Task objective: Give back, word for word, the lines in the listing below from the one holding "let r := (attachOf n (linkInUse s n)).1" down to the one holding "carry it. -/", both ends included.

Records provided:

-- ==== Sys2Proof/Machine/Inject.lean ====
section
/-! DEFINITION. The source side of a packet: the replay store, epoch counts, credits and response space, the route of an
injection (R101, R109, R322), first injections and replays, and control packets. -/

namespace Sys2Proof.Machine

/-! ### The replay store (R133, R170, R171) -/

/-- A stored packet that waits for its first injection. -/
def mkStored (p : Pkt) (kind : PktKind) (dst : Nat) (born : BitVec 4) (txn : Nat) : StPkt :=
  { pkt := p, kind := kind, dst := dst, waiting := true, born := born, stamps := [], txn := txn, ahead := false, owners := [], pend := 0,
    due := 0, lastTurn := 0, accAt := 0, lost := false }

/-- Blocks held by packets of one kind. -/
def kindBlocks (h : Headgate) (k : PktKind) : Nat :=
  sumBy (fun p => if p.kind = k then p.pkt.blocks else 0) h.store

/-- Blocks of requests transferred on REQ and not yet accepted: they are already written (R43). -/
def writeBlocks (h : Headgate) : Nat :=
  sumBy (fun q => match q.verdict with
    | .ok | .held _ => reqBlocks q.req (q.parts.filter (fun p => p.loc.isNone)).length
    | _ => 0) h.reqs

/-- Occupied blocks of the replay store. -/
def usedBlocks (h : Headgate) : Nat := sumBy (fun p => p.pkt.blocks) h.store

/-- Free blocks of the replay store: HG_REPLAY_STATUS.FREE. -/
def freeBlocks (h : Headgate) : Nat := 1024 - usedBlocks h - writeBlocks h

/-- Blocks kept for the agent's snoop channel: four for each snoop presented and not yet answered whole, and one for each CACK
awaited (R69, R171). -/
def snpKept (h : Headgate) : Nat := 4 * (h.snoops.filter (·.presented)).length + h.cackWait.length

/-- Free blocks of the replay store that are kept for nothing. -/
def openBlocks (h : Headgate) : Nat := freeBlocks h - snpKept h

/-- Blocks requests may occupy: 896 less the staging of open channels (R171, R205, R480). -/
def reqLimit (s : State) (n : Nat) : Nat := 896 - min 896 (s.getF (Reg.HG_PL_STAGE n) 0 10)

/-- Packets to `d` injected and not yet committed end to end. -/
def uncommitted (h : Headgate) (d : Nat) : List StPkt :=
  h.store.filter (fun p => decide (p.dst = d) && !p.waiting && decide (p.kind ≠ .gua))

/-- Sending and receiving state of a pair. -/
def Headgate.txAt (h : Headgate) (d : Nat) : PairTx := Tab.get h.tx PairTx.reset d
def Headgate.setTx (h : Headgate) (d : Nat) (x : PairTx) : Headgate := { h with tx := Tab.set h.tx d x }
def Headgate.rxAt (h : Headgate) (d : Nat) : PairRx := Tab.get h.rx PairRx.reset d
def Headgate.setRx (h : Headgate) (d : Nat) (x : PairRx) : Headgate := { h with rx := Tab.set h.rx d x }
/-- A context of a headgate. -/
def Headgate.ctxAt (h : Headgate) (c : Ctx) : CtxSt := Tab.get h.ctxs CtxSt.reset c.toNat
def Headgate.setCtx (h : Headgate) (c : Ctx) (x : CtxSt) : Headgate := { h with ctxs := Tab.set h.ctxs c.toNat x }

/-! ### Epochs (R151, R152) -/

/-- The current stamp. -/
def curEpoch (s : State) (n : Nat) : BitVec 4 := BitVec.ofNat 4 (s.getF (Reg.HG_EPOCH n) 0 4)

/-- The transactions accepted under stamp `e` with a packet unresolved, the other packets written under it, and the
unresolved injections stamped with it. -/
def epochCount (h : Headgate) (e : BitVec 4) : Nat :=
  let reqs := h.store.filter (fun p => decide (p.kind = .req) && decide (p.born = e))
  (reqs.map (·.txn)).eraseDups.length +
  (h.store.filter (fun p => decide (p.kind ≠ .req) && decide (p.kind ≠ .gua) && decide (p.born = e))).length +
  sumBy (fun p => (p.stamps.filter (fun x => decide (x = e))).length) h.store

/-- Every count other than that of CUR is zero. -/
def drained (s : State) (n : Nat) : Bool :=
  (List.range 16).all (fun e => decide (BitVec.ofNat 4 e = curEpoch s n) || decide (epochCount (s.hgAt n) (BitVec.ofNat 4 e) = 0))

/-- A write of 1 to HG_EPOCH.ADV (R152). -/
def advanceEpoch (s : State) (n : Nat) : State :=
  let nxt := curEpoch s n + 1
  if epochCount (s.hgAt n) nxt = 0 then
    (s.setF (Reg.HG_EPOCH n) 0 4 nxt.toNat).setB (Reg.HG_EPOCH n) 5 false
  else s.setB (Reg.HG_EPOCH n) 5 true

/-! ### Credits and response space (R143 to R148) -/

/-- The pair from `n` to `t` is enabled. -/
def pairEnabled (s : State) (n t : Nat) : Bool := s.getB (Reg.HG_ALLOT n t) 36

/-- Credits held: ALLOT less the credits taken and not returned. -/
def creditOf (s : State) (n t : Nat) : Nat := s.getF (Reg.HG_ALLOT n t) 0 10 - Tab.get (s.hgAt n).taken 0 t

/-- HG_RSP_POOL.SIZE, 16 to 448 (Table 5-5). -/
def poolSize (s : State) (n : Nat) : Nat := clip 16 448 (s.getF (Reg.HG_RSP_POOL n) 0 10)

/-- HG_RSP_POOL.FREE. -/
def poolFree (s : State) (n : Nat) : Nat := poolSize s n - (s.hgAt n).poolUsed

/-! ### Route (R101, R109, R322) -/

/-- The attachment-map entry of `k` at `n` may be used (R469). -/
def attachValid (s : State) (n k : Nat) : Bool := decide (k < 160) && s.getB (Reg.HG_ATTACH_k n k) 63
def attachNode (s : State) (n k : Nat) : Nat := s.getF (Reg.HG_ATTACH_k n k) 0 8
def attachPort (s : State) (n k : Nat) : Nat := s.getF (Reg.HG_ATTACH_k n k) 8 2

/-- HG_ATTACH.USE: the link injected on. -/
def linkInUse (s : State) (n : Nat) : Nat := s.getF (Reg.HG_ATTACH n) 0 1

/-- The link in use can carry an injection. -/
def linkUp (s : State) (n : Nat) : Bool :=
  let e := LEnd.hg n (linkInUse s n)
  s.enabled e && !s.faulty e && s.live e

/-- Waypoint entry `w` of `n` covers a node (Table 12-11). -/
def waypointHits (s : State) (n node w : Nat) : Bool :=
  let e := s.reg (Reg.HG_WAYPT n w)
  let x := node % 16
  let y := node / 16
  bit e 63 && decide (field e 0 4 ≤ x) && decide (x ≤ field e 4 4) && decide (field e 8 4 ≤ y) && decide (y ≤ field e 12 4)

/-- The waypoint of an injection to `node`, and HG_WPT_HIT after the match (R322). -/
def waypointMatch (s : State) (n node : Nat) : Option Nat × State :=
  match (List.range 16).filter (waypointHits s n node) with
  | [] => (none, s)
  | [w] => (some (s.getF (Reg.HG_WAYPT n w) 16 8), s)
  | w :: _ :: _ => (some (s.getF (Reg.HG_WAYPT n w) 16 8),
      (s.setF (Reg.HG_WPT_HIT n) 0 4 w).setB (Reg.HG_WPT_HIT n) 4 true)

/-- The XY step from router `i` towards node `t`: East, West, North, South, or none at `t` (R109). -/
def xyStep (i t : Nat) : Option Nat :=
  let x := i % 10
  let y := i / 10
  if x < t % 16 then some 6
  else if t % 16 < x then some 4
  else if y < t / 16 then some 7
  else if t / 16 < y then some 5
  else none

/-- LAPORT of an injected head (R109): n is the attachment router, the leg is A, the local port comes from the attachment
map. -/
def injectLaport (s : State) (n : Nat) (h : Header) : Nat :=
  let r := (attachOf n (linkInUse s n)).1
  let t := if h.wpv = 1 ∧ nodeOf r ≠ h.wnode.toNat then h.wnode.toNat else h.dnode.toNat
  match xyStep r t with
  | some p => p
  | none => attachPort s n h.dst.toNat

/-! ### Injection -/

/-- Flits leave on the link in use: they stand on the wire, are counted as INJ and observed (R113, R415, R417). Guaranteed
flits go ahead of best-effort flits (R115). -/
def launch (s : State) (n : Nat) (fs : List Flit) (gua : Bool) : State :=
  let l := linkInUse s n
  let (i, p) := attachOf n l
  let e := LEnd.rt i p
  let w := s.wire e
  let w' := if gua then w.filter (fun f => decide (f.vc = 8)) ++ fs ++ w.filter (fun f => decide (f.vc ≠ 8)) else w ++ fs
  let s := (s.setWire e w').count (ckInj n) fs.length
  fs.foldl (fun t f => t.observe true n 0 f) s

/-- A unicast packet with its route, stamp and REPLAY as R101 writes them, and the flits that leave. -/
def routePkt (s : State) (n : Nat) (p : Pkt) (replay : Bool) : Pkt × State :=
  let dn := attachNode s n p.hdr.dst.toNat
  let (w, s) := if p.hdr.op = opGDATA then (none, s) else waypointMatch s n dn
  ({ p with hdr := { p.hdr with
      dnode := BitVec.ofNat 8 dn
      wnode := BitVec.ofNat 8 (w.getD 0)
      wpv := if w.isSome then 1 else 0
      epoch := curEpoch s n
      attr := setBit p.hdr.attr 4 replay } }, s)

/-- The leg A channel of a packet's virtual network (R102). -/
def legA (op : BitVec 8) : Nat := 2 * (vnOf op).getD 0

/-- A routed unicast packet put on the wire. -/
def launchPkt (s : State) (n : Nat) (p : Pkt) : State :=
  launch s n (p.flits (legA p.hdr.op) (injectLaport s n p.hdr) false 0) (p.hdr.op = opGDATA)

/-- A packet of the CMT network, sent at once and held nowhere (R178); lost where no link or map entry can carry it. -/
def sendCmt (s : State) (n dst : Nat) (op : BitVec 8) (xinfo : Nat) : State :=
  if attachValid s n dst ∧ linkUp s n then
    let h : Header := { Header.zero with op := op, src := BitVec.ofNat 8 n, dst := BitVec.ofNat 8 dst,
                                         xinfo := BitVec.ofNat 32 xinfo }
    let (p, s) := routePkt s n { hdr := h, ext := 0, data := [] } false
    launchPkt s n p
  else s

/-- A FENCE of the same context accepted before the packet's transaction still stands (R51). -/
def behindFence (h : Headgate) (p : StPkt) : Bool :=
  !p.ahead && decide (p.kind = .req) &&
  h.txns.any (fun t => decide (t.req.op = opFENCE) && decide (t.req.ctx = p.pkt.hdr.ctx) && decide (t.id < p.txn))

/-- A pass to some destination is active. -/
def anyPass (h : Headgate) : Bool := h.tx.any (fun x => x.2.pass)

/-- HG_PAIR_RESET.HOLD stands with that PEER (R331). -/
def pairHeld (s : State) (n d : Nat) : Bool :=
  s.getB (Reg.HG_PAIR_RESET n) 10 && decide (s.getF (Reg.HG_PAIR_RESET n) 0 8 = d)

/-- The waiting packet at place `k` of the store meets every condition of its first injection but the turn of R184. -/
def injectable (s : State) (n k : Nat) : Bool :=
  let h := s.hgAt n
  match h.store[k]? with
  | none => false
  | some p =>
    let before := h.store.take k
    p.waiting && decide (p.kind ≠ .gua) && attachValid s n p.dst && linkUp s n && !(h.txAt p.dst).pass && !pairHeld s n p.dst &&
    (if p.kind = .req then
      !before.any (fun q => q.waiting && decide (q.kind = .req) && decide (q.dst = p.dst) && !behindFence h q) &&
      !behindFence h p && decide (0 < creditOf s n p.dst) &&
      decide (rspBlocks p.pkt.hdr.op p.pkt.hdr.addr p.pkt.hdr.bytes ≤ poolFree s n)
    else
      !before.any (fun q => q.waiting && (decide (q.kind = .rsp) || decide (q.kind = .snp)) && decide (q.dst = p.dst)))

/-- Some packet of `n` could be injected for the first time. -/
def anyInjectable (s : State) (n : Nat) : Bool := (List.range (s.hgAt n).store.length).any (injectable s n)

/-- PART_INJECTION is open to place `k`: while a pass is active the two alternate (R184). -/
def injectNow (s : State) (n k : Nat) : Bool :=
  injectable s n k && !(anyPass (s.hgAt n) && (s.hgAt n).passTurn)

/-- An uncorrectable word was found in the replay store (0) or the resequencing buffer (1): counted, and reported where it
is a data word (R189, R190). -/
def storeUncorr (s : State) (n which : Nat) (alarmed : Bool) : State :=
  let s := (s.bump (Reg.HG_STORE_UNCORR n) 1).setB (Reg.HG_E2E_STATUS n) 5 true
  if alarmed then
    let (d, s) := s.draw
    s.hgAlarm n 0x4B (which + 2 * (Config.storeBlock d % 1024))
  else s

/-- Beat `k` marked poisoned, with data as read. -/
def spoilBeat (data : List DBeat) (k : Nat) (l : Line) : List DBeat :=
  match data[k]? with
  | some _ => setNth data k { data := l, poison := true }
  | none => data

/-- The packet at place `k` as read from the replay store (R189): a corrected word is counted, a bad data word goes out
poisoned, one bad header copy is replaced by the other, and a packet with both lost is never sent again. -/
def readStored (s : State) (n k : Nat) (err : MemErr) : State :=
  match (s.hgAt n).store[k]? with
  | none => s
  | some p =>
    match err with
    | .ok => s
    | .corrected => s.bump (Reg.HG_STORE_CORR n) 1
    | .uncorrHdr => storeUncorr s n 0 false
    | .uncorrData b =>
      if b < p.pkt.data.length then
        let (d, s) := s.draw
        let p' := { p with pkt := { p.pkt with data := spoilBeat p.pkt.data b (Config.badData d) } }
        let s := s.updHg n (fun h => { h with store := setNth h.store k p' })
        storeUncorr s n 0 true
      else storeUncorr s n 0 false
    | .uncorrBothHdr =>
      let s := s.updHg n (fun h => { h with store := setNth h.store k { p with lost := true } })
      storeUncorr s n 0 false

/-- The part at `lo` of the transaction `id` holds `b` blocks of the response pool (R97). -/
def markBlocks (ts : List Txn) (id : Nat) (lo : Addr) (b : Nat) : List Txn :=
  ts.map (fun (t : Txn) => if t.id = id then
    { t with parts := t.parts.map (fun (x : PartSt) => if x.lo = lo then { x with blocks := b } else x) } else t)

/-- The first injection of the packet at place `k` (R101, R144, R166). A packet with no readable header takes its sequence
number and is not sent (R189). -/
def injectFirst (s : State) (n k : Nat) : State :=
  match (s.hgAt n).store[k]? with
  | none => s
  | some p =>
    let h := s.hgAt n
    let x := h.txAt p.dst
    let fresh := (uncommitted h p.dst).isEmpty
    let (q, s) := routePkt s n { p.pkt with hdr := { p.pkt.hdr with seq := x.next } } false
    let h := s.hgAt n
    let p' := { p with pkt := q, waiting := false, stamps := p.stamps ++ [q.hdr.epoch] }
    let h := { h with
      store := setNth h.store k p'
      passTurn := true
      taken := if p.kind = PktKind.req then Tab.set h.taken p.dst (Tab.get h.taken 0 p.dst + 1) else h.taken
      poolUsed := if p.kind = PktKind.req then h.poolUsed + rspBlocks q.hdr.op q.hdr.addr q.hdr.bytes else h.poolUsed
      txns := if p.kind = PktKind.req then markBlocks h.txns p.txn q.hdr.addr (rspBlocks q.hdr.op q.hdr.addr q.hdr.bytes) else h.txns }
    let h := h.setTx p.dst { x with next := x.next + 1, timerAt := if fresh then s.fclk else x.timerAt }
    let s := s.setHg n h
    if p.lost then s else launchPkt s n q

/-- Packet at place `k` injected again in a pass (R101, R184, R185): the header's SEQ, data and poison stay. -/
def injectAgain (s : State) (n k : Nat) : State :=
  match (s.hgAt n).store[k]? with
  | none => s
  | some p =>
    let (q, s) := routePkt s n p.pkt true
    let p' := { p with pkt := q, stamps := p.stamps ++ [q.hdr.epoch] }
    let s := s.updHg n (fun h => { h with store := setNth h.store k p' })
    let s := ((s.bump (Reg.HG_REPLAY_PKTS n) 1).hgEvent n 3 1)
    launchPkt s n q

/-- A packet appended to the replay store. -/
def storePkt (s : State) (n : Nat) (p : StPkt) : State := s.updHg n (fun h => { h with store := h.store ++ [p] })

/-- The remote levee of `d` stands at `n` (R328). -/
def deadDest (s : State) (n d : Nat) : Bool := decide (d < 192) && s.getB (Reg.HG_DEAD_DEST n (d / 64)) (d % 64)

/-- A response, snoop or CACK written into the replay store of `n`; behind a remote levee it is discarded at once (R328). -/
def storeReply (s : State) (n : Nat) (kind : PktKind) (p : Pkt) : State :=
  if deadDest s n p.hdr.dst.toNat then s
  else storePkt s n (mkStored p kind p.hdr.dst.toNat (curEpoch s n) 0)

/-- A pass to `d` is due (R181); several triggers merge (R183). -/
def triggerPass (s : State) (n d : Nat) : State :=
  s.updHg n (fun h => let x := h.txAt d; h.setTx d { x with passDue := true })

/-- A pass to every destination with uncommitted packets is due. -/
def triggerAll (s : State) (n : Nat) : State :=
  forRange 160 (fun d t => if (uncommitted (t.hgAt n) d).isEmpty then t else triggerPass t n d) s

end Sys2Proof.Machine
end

==

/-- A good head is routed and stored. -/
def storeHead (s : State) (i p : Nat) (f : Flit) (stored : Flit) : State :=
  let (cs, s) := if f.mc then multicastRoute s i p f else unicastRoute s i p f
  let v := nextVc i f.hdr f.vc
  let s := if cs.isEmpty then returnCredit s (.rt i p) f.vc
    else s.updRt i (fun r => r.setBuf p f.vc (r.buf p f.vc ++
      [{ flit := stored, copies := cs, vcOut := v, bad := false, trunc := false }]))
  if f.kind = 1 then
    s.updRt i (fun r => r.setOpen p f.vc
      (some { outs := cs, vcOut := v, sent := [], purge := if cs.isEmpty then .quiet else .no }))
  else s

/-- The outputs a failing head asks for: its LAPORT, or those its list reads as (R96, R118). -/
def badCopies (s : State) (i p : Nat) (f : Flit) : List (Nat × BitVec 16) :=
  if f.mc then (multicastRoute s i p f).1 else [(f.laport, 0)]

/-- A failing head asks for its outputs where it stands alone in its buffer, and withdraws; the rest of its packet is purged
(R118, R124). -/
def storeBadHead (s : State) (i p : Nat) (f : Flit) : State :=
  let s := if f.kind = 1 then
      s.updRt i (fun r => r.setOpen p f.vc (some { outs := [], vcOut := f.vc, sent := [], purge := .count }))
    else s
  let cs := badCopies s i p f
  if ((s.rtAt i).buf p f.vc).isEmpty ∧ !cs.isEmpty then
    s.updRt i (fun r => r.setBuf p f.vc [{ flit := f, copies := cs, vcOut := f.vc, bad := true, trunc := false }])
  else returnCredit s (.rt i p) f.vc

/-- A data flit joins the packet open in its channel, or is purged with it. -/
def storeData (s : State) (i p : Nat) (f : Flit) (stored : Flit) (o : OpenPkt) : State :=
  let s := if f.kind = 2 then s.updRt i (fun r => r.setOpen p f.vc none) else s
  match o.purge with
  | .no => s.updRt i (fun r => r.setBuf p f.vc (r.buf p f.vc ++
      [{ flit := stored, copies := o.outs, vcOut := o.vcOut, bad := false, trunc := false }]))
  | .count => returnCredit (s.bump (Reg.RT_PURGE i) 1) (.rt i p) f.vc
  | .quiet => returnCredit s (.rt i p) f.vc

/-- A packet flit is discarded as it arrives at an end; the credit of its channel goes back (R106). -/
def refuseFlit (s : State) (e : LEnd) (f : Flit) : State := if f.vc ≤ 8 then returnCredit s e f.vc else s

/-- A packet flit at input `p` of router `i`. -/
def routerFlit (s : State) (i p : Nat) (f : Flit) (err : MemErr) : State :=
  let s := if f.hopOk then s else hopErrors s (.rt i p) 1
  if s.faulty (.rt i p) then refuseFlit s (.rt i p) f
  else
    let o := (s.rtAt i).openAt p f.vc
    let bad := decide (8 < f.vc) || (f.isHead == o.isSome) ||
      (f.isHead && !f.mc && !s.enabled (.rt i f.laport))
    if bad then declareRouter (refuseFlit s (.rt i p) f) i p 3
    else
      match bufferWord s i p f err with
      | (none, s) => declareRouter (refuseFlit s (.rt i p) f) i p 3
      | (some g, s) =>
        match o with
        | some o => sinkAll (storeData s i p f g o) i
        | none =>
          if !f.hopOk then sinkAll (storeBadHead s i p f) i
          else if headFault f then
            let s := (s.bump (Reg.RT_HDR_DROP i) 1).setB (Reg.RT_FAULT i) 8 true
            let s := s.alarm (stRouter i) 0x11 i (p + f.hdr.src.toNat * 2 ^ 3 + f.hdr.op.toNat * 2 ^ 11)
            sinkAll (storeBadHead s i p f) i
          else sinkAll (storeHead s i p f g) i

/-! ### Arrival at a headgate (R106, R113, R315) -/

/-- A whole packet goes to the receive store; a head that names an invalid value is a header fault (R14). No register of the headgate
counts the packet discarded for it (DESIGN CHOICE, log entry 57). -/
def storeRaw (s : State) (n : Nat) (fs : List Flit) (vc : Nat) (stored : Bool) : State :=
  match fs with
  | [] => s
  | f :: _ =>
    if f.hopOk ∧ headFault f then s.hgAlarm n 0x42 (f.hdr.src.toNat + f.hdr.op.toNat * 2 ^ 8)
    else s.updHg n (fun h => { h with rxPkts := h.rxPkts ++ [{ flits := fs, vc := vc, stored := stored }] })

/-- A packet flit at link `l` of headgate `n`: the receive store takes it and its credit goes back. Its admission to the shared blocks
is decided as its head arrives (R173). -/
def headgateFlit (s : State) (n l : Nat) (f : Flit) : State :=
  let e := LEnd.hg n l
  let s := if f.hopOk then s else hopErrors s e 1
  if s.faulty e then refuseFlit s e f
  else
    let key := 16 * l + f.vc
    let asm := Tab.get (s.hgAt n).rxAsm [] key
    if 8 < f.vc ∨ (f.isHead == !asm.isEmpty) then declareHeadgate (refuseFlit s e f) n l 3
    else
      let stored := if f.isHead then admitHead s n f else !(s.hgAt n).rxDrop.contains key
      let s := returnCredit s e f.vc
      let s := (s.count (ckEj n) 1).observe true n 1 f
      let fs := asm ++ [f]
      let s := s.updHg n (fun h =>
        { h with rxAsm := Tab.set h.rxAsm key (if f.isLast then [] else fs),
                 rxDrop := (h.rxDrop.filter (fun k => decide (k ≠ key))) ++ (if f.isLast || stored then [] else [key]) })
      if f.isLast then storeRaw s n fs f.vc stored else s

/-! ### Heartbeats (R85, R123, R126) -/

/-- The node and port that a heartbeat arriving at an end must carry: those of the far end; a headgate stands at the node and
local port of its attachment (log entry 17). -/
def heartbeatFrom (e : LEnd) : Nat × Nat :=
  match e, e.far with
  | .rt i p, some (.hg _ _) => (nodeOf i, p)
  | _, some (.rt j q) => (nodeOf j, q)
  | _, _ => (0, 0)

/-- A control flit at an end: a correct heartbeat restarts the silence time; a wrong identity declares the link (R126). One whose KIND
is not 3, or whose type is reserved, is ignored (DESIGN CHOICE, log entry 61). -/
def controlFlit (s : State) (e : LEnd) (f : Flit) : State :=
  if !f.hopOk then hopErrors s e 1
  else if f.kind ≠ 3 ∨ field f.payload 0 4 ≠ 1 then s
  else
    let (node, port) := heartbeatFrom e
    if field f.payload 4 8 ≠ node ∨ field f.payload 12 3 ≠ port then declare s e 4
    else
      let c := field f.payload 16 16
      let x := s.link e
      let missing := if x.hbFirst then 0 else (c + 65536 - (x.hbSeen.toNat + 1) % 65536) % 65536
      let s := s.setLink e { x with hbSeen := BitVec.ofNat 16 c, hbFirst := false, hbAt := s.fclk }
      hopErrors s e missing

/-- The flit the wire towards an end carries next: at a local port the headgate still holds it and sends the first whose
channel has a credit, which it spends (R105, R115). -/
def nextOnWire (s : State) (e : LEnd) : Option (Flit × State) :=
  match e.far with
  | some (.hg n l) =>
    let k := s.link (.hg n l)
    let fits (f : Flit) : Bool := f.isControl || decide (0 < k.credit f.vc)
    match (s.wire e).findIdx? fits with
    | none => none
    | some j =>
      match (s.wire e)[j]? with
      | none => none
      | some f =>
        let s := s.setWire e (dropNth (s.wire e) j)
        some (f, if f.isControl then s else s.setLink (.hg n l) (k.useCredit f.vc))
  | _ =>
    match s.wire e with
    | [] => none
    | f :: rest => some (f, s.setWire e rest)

Task response:
  let r := (attachOf n (linkInUse s n)).1
  let t := if h.wpv = 1 ∧ nodeOf r ≠ h.wnode.toNat then h.wnode.toNat else h.dnode.toNat
  match xyStep r t with
  | some p => p
  | none => attachPort s n h.dst.toNat

/-! ### Injection -/

/-- Flits leave on the link in use: they stand on the wire, are counted as INJ and observed (R113, R415, R417). Guaranteed
flits go ahead of best-effort flits (R115). -/
def launch (s : State) (n : Nat) (fs : List Flit) (gua : Bool) : State :=
  let l := linkInUse s n
  let (i, p) := attachOf n l
  let e := LEnd.rt i p
  let w := s.wire e
  let w' := if gua then w.filter (fun f => decide (f.vc = 8)) ++ fs ++ w.filter (fun f => decide (f.vc ≠ 8)) else w ++ fs
  let s := (s.setWire e w').count (ckInj n) fs.length
  fs.foldl (fun t f => t.observe true n 0 f) s

/-- A unicast packet with its route, stamp and REPLAY as R101 writes them, and the flits that leave. -/
def routePkt (s : State) (n : Nat) (p : Pkt) (replay : Bool) : Pkt × State :=
  let dn := attachNode s n p.hdr.dst.toNat
  let (w, s) := if p.hdr.op = opGDATA then (none, s) else waypointMatch s n dn
  ({ p with hdr := { p.hdr with
      dnode := BitVec.ofNat 8 dn
      wnode := BitVec.ofNat 8 (w.getD 0)
      wpv := if w.isSome then 1 else 0
      epoch := curEpoch s n
      attr := setBit p.hdr.attr 4 replay } }, s)

/-- The leg A channel of a packet's virtual network (R102). -/
def legA (op : BitVec 8) : Nat := 2 * (vnOf op).getD 0

/-- A routed unicast packet put on the wire. -/
def launchPkt (s : State) (n : Nat) (p : Pkt) : State :=
  launch s n (p.flits (legA p.hdr.op) (injectLaport s n p.hdr) false 0) (p.hdr.op = opGDATA)

/-- A packet of the CMT network, sent at once and held nowhere (R178); lost where no link or map entry can carry it. -/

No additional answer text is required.